As luzes baixaram e, antes que Yann Tiersen pisasse o palco, ouve-se uma voz feminina que nos presenteia com uma estória repleta de metáforas sobre montanhas e lobos. Aqui começa-se a construir uma experiência sensorial para o qual o compositor nos conduziria de mão dada ao longo de todo o concerto.
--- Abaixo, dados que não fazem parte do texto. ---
-- ==== Sys2Proof/Tests/Slice0.lean ====
section
/-! SUPPORT. The model's own tests: the smoke test of WellFormed, one word per constructor written out from the
spec's encodings, single steps with expected values from `95_test_vectors.md`, and for every obligation with
hypotheses a witness that meets them. -/

namespace Sys2Proof.Tests

open Sys2Proof Sys2Proof.Machine Sys2Proof.Safety

/-! ### Helpers -/

/-- What a view of the next state shows, if there is one. -/
def got {α : Type} (f : State → α) : Result → Option α
  | .next s => some (f s)
  | .fault _ => none
  | .refused _ => none

/-- The fault, if there is one. -/
def faultOf : Result → Option Fault
  | .next _ => none
  | .fault r => some r
  | .refused _ => none

/-- The refusal, if there is one. -/
def refusalOf : Result → Option Refusal
  | .next _ => none
  | .fault _ => none
  | .refused r => some r

/-- `n` bytes `0xAA` from offset `lo` on, the message of `95_test_vectors.md` section 2.1. -/
def filled (lo n : Nat) : Memory := (List.range n).map fun i => (lo + i, 0xAA)

/-- The state before a `PAD` of section 2.1. -/
def padState (len rem off : Word) (m : Memory) : State :=
  { State.reset with len := len, rem := rem, off := off, msg := m, phase := phasePad }

/-- Bytes of the block. -/
def bytesAt (l : List Nat) (s : State) : List Byte := l.map (byteAt s.blk)

/-- `BLK[i .. i+3]` holding four bytes. -/
def blkState (i : Nat) (b0 b1 b2 b3 : Byte) : State :=
  { State.reset with
    blk := (((State.reset.blk.setIfInBounds i b0).setIfInBounds (i + 1) b1).setIfInBounds (i + 2) b2).setIfInBounds
      (i + 3) b3 }

/-- `W[t-3]`, `W[t-8]`, `W[t-14]`, `W[t-16]` of section 2.3. -/
def expState (t : Nat) (w3 w8 w14 w16 : Word) : State :=
  { State.reset with
    w := (((State.reset.w.setIfInBounds (t - 3) w3).setIfInBounds (t - 8) w8).setIfInBounds (t - 14)
      w14).setIfInBounds (t - 16) w16 }

/-- Input set Z of section 2.5. -/
def setZ (t : Nat) : State :=
  { State.reset with
    a := 0x80000001, b := 0x00000003, c := 0x0F0F0F0F, d := 0x33333333, e := 0x55555555
    w := State.reset.w.setIfInBounds t 0x12345678 }

/-- Input set Y of section 2.5. -/
def setY (t : Nat) : State :=
  { State.reset with
    a := 0xFFFFFFFF, b := 0xFFFFFFFF, c := 0xFFFFFFFF, d := 0xFFFFFFFF, e := 0xFFFFFFFF
    w := State.reset.w.setIfInBounds t 0xFFFFFFFF }

/-- The working registers. -/
def working (s : State) : List Word := [s.a, s.b, s.c, s.d, s.e]

/-- A state in a phase, with a length. -/
def inPhase (p : PhaseCode) (len : Word) : State := { State.reset with phase := p, len := len }

/-- The state after "abc" (section 4, H-12). -/
def afterAbc : State :=
  { State.reset with
    phase := phaseDone, finalFlag := true, len := 3, off := 3, blkcnt := 1
    h := #v[0xA9993E36, 0x4706816A, 0xBA3E2571, 0x7850C26C, 0x9CD0D89D] }

/-! ### WellFormed refuses an ill-formed term for each check (`30_encoding.md` R93, R97) -/

theorem test_wellFormed_refuses :
    [.ldw 16, .exp 15, .exp 80, .rndCh 20, .rndP1 19, .rndP1 40, .rndMaj 39, .rndMaj 60, .rndP2 59, .rndP2 80, .wrRsvd 8 0, .rdRsvd 8].map Instr.wellFormed =
      List.replicate 12 false := by decide

theorem test_wellFormed_accepts :
    [.ldw 0, .ldw 15, .exp 16, .exp 79, .rndCh 0, .rndCh 19, .rndP1 20, .rndP1 39, .rndMaj 40, .rndMaj 59, .rndP2 60,
      .rndP2 79, .wrRsvd 9 0, .wrRsvd 15 0, .rdRsvd 9, .rdRsvd 15].map Instr.wellFormed =
      List.replicate 16 true := by decide

/-! ### One word for each constructor, its fields written out as R91 and R96 lay them out -/

theorem test_decode_hltIdle : decode (.control 0b0000_0000000#11) = .ok (.hltIdle) := by decide
theorem test_decode_pad : decode (.control 0b0001_0000000#11) = .ok (.pad) := by decide
theorem test_decode_ldw : decode (.control 0b0010_0001111#11) = .ok (.ldw 15) := by decide
theorem test_decode_exp : decode (.control 0b0011_0010000#11) = .ok (.exp 16) := by decide
theorem test_decode_seed : decode (.control 0b0100_0000000#11) = .ok (.seed) := by decide
theorem test_decode_rndCh : decode (.control 0b0101_0010011#11) = .ok (.rndCh 19) := by decide
theorem test_decode_rndP1 : decode (.control 0b0101_0010100#11) = .ok (.rndP1 20) := by decide
theorem test_decode_rndMaj : decode (.control 0b0101_0111011#11) = .ok (.rndMaj 59) := by decide
theorem test_decode_rndP2 : decode (.control 0b0101_0111100#11) = .ok (.rndP2 60) := by decide
theorem test_decode_addh : decode (.control 0b0110_0000000#11) = .ok (.addh) := by decide
theorem test_decode_hltDone : decode (.control 0b0111_0000000#11) = .ok (.hltDone) := by decide
theorem test_decode_hltFail : decode (.control 0b1000_0000000#11) = .ok (.hltFail) := by decide
theorem test_decode_start :
    decode (.host 0b1_0000_11111111_11111111_11111111_11111111#37) = .ok (.start) := by decide
theorem test_decode_cnop :
    decode (.host 0b1_0000_11111111_11111111_11111111_11111110#37) = .ok (.cnop) := by decide
theorem test_decode_wrStatus :
    decode (.host 0b1_0001_00000000_00000000_00000000_00000111#37) = .ok (.wrStatus 7) := by decide
theorem test_decode_wrLen :
    decode (.host 0b1_0010_00000000_00000000_00000000_00000011#37) = .ok (.wrLen 3) := by decide
theorem test_decode_wrBlkcnt :
    decode (.host 0b1_0011_00000000_00000000_00000000_00000001#37) = .ok (.wrBlkcnt 1) := by decide
theorem test_decode_wrH0 :
    decode (.host 0b1_0100_10000000_00000000_00000000_00000000#37) = .ok (.wrH0 0x80000000) := by decide
theorem test_decode_wrH1 :
    decode (.host 0b1_0101_10000000_00000000_00000000_00000001#37) = .ok (.wrH1 0x80000001) := by decide
theorem test_decode_wrH2 :
    decode (.host 0b1_0110_10000000_00000000_00000000_00000010#37) = .ok (.wrH2 0x80000002) := by decide
theorem test_decode_wrH3 :
    decode (.host 0b1_0111_10000000_00000000_00000000_00000011#37) = .ok (.wrH3 0x80000003) := by decide
theorem test_decode_wrH4 :
    decode (.host 0b1_1000_10000000_00000000_00000000_00000100#37) = .ok (.wrH4 0x80000004) := by decide
theorem test_decode_wrRsvd :
    decode (.host 0b1_1001_00000000_00000000_00000000_00000101#37) = .ok (.wrRsvd 9 5) := by decide
theorem test_decode_rdCtrl :
    decode (.host 0b0_0000_00000000_00000000_00000000_00000000#37) = .ok (.rdCtrl) := by decide
theorem test_decode_rdStatus :
    decode (.host 0b0_0001_00000000_00000000_00000000_00000000#37) = .ok (.rdStatus) := by decide
theorem test_decode_rdLen :
    decode (.host 0b0_0010_11111111_11111111_11111111_11111111#37) = .ok (.rdLen) := by decide
theorem test_decode_rdBlkcnt :
    decode (.host 0b0_0011_00000000_00000000_00000000_00000000#37) = .ok (.rdBlkcnt) := by decide
theorem test_decode_rdH0 :
    decode (.host 0b0_0100_00000000_00000000_00000000_00000000#37) = .ok (.rdH0) := by decide
theorem test_decode_rdH1 :
    decode (.host 0b0_0101_00000000_00000000_00000000_00000000#37) = .ok (.rdH1) := by decide
theorem test_decode_rdH2 :
    decode (.host 0b0_0110_00000000_00000000_00000000_00000000#37) = .ok (.rdH2) := by decide
theorem test_decode_rdH3 :
    decode (.host 0b0_0111_00000000_00000000_00000000_00000000#37) = .ok (.rdH3) := by decide
theorem test_decode_rdH4 :
    decode (.host 0b0_1000_00000000_00000000_00000000_00000000#37) = .ok (.rdH4) := by decide
theorem test_decode_rdRsvd :
    decode (.host 0b0_1111_00000000_00000000_00000000_00000001#37) = .ok (.rdRsvd 15) := by decide

/-- Reserved control words are rejected by name (R95). -/
theorem test_decode_reserved :
    [0x001#11, 0x081#11, 0x110#11, 0x18F#11, 0x1D0#11, 0x201#11, 0x2D0#11, 0x301#11, 0x381#11, 0x401#11, 0x480#11,
      0x7FF#11].map decodeControl? = List.replicate 12 none := by decide

/-- The boundaries of the four `RND` ranges (`95_test_vectors.md` section 2.5). -/
theorem test_decode_rnd_boundaries :
    [0x293#11, 0x294#11, 0x2A7#11, 0x2A8#11, 0x2BB#11, 0x2BC#11].map decodeControl? =
      [some (.rndCh 19), some (.rndP1 20), some (.rndP1 39), some (.rndMaj 40), some (.rndMaj 59),
        some (.rndP2 60)] := by decide

/-- The encoder writes the words of R105 and of `95_test_vectors.md` section 4. -/
theorem test_encode_words :
    encode .start = .host 0x1000000001#37 ∧ encode (.wrLen 3) = .host 0x1200000003#37 ∧
    encode .rdH4 = .host 0x0800000000#37 ∧ encode (.exp 79) = .control 0x1CF#11 ∧ encode .addh = .control 0x300#11 := by
  decide

/-- The host's numbering: rows of two bytes are control words, rows of five bytes host words (log 16). -/
theorem test_tableWord :
    decodeTableWord 16 0x10F = some (.ldw 15) ∧ decodeTableWord 40 0x1200000003 = some (.wrLen 3) ∧
    decodeTableWord 16 0x110 = none ∧ decodeTableWord 16 0x800 = none ∧ decodeTableWord 40 0x2000000000 = none := by
  decide

/-- The very next step runs the placed word: `LDW 15` after reset goes to (EXP, 16). -/
theorem test_withFetchWord_control :
    got (fun s => (controlWord s, s.agenda)) (step (State.reset.withFetchWord 16 0x10F)) = some (0x190, []) := by
  decide

/-- The same for a host word: `WR.LEN 3` after reset. -/
theorem test_withFetchWord_host :
    got (fun s => (s.len, s.agenda)) (step (State.reset.withFetchWord 40 0x1200000003)) = some (3, []) := by decide

/-! ### Single steps, expected values from `95_test_vectors.md` section 2 -/

/-- P-4: 56 bytes left, case 2. -/
theorem test_pad_longTail :
    got (fun s => (bytesAt [0, 55, 56, 57, 63] s, s.rem, s.off, s.finalFlag))
      (exec .pad (padState 56 56 0 (filled 0 56))) = some ([0xAA, 0xAA, 0x80, 0, 0], 0, 56, false) := by decide

/-- P-11: the last block of 119 bytes, its trailer `00 00 03 B8`. -/
theorem test_pad_last :
    got (fun s => (bytesAt [0, 54, 55, 56, 59, 60, 61, 62, 63] s, s.off, s.finalFlag))
      (exec .pad (padState 119 55 64 (filled 64 55))) =
        some ([0xAA, 0xAA, 0x80, 0, 0, 0, 0, 0x03, 0xB8], 119, true) := by decide

/-- L-7: `01 02 03 04` is `0x01020304`, not `0x04030201`. -/
theorem test_ldw_bigEndian :
    got (fun s => (wordAt s.w 3, controlWord s)) (exec (.ldw 3) (blkState 12 0x01 0x02 0x03 0x04)) =
      some (0x01020304, 0x104) := by decide

/-- L-5: `LDW 15` goes on to (EXP, 16). -/
theorem test_ldw_last :
    got (fun s => (wordAt s.w 15, controlWord s)) (exec (.ldw 15) (blkState 60 0xFF 0xFF 0xFF 0xF8)) =
      some (0xFFFFFFF8, 0x190) := by decide

/-- E-1: bit 31 comes round to bit 0. -/
theorem test_exp_rotates :
    got (fun s => (wordAt s.w 16, controlWord s)) (exec (.exp 16) (expState 16 0x80000000 0 0 0)) =
      some (1, 0x191) := by decide

/-- E-3, at the last index: the next control word is (SEED, 0). -/
theorem test_exp_last :
    got (fun s => (wordAt s.w 79, controlWord s))
      (exec (.exp 79) (expState 79 0x12345678 0x9ABCDEF0 0x0F0F0F0F 0xF0F0F0F0)) = some (0xEEEEEEEE, 0x200) := by decide

/-- SD-2. -/
theorem test_seed :
    got (fun s => (working s, controlWord s))
      (exec .seed { State.reset with h := #v[0x92B404E5, 0x56588CED, 0x6C1ACD4E, 0xBF053F68, 0x09F73A93] }) =
        some ([0x92B404E5, 0x56588CED, 0x6C1ACD4E, 0xBF053F68, 0x09F73A93], 0x280) := by decide

/-- R-3. -/
theorem test_rndCh :
    got working (exec (.rndCh 0) (setZ 0)) = some [0xF53F58C9, 0x80000001, 0xC0000000, 0x0F0F0F0F, 0x33333333] := by decide

/-- R-2: the carries out of bit 31 are discarded. -/
theorem test_rndCh_carries :
    got working (exec (.rndCh 0) (setY 0)) = some [0x5A827995, 0xFFFFFFFF, 0xFFFFFFFF, 0xFFFFFFFF, 0xFFFFFFFF] := by decide

/-- R-6. -/
theorem test_rndP1 :
    got working (exec (.rndP1 20) (setZ 20)) = some [0x129FD3DD, 0x80000001, 0xC0000000, 0x0F0F0F0F, 0x33333333] := by decide

/-- R-5: the carries out of bit 31 are discarded. -/
theorem test_rndP1_carries :
    got working (exec (.rndP1 20) (setY 20)) = some [0x6ED9EB9D, 0xFFFFFFFF, 0xFFFFFFFF, 0xFFFFFFFF, 0xFFFFFFFF] := by decide

/-- R-9. -/
theorem test_rndMaj :
    got working (exec (.rndMaj 40) (setZ 40)) = some [0xF9A86BDC, 0x80000001, 0xC0000000, 0x0F0F0F0F, 0x33333333] := by decide

/-- R-8: the carries out of bit 31 are discarded. -/
theorem test_rndMaj_carries :
    got working (exec (.rndMaj 40) (setY 40)) = some [0x8F1BBCD8, 0xFFFFFFFF, 0xFFFFFFFF, 0xFFFFFFFF, 0xFFFFFFFF] := by decide

/-- R-12. -/
theorem test_rndP2 :
    got working (exec (.rndP2 60) (setZ 60)) = some [0x6E28AA12, 0x80000001, 0xC0000000, 0x0F0F0F0F, 0x33333333] := by decide

/-- R-11: the carries out of bit 31 are discarded. -/
theorem test_rndP2_carries :
    got working (exec (.rndP2 60) (setY 60)) = some [0xCA62C1D2, 0xFFFFFFFF, 0xFFFFFFFF, 0xFFFFFFFF, 0xFFFFFFFF] := by decide

/-- A-1: the final block of "abc". -/
theorem test_addh_final :
    got (fun s => (s.h.toList, s.blkcnt, controlWord s))
      (exec .addh { State.reset with
        h := ivWords, finalFlag := true
        a := 0x42541B35, b := 0x5738D5E1, c := 0x21834873, d := 0x681E6DF6, e := 0xD8FDF6AD }) =
      some ([0xA9993E36, 0x4706816A, 0xBA3E2571, 0x7850C26C, 0x9CD0D89D], 1, 0x380) := by decide

/-- A-2: wrap-around, and more data to come. -/
theorem test_addh_wraps :
    got (fun s => (s.h.toList, s.blkcnt, controlWord s))
      (exec .addh { State.reset with
        h := #v[0xFFFFFFFF, 0x00000000, 0x80000000, 0x7FFFFFFF, 0x00000001], blkcnt := 4
        a := 0x00000002, b := 0x00000000, c := 0x80000000, d := 0x00000001, e := 0xFFFFFFFF }) =
      some ([0x00000001, 0x00000000, 0x00000000, 0x80000000, 0x00000000], 5, 0x080) := by decide

/-- The halt states change nothing (R180 to R182). -/
theorem test_halt :
    got statusWord (exec .hltIdle (inPhase phaseIdle 0)) = some 0 ∧
    got statusWord (exec .hltDone (inPhase phaseDone 0)) = some 2 ∧
    got statusWord (exec .hltFail (inPhase phaseFail 0)) = some 4 := by decide

/-- H-2: the greatest admitted length. -/
theorem test_start_greatest :
    got (fun s => (s.h[0], s.rem, controlWord s, statusWord s)) (exec .start (inPhase phaseIdle 0x1FFFFFFF)) =
      some (0x67452301, 0x1FFFFFFF, 0x080, 1) := by decide

/-- H-3: one more is LengthExceeded; `H` is not written. -/
theorem test_start_exceeded :
    got (fun s => (s.h[0], controlWord s, statusWord s, s.len))
      (exec .start { afterAbc with len := 0x20000000 }) = some (0xA9993E36, 0x400, 4, 0x20000000) := by decide

/-- H-9. -/
theorem test_cnop : got (fun s => s) (exec .cnop afterAbc) = some afterAbc := by decide

/-- H-6: dropped while busy. -/
theorem test_wrLen_busy : got State.len (exec (.wrLen 5) (inPhase phasePad 64)) = some 64 := by decide

/-- H-7: stored in DONE, and the digest stays readable. -/
theorem test_wrLen_done :
    got (fun s => (s.len, s.h[0], s.blkcnt, statusWord s)) (exec (.wrLen 0) afterAbc) =
      some (0, 0xA9993E36, 1, 2) := by decide

/-- H-14. -/
theorem test_writes_without_effect :
    [.wrStatus 7, .wrBlkcnt 7, .wrH0 7, .wrH1 7, .wrH2 7, .wrH3 7, .wrH4 7, .wrRsvd 9 7].map
      (fun i => got (fun s => s == afterAbc) (exec i afterAbc)) = List.replicate 8 (some true) := by decide

/-- H-12, and the other words of the digest. -/
theorem test_reads_of_digest :
    [.rdH0, .rdH1, .rdH2, .rdH3, .rdH4].map (fun i => got State.replies (exec i afterAbc)) =
      [some [0xA9993E36], some [0x4706816A], some [0xBA3E2571], some [0x7850C26C], some [0x9CD0D89D]] := by decide

/-- H-10: a value no one knows, and one draw used. -/
theorem test_rdH0_failed : got State.draws (exec .rdH0 (inPhase phaseFail 0)) = some 1 := by decide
Finda a leitura surgia, finalmente, Yann Tiersen, que se dirigiu ao seu piano de cauda, e, com apenas um foco de luz em todo o palco, iniciou o concerto com “Porz Goret”, do álbum EUSA. Foi nesta ambiência que se manteve nas primeiras três músicas, entretanto já com a participação de Alex, o gravador de fita que se situava bem à frente virado para o público e que ia soltando várias sonoridades em background de uma nostalgia imensa, como crianças que brincam ao ar livre em perfeita harmonia com a natureza.

Foi, porém, na quinta música, “Koad”, do novo álbum ALL, que três novos elementos se juntaram a Yann Tiersen e à imensidão de instrumentos posicionados a rigor no palco, dando voz pela primeira vez à música que o compositor francês ia destilando.

O concerto ia seguindo a passos certos e os temas encaixando uns nos outros numa perfeição absoluta. Tiersen deambulava pelo palco com serenidade, alternando ora pelo piano de cauda, ora pelo cravo, ora pelo violino. A dicotomia das notas entoadas repletas de melancolia, solidão, ansiedade, mas também de luz, alegria e esperança.

Terminou debaixo de uma ovação prolongada e sentida mais uma noite de Yann Tiersen em solo português. As luzes acenderam-se e o ambiente, até então mágico, dissipa-se. Um mar de gente preparava-se para regressar às suas vidas mundanas e invadir as ruas da Invicta, Passos Manuel acima, Passos Manuel abaixo.